=== WHAT TO WORK ON ===
Below are the entries; give again exactly the lines from the one mentioning "def gatedIdlest (w" through the one mentioning "idlest := gatedIdlest (s.tick.draw 2)", inclusive.

Saved data entries:
_____
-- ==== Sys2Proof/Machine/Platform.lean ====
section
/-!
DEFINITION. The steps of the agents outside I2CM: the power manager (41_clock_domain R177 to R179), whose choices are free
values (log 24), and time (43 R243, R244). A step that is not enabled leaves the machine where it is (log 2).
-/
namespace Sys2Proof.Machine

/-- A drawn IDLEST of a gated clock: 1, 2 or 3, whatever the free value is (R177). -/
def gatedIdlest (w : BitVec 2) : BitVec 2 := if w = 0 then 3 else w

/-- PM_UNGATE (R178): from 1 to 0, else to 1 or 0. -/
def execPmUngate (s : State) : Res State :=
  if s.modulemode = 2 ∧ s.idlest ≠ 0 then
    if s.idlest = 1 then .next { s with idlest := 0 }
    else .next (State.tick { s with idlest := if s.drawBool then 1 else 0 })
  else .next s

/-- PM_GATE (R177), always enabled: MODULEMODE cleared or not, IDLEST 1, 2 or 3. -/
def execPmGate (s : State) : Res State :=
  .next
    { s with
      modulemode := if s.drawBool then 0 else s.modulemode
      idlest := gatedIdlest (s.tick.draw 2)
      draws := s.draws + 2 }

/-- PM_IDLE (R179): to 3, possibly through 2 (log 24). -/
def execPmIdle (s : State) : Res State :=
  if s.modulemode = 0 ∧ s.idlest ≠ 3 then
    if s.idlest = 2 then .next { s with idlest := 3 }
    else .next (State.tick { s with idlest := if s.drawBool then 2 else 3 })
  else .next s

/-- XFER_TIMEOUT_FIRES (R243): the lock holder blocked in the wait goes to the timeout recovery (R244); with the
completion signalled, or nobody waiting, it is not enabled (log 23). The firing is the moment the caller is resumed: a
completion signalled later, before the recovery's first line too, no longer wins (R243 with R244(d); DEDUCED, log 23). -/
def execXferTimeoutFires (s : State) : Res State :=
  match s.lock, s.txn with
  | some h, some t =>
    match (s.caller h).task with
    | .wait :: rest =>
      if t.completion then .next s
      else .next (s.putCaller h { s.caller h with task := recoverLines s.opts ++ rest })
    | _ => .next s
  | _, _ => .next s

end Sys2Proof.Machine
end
_____
=== ANSWER BOX ===
def gatedIdlest (w : BitVec 2) : BitVec 2 := if w = 0 then 3 else w

/-- PM_UNGATE (R178): from 1 to 0, else to 1 or 0. -/
def execPmUngate (s : State) : Res State :=
  if s.modulemode = 2 ∧ s.idlest ≠ 0 then
    if s.idlest = 1 then .next { s with idlest := 0 }
    else .next (State.tick { s with idlest := if s.drawBool then 1 else 0 })
  else .next s

/-- PM_GATE (R177), always enabled: MODULEMODE cleared or not, IDLEST 1, 2 or 3. -/
def execPmGate (s : State) : Res State :=
  .next
    { s with
      modulemode := if s.drawBool then 0 else s.modulemode
      idlest := gatedIdlest (s.tick.draw 2)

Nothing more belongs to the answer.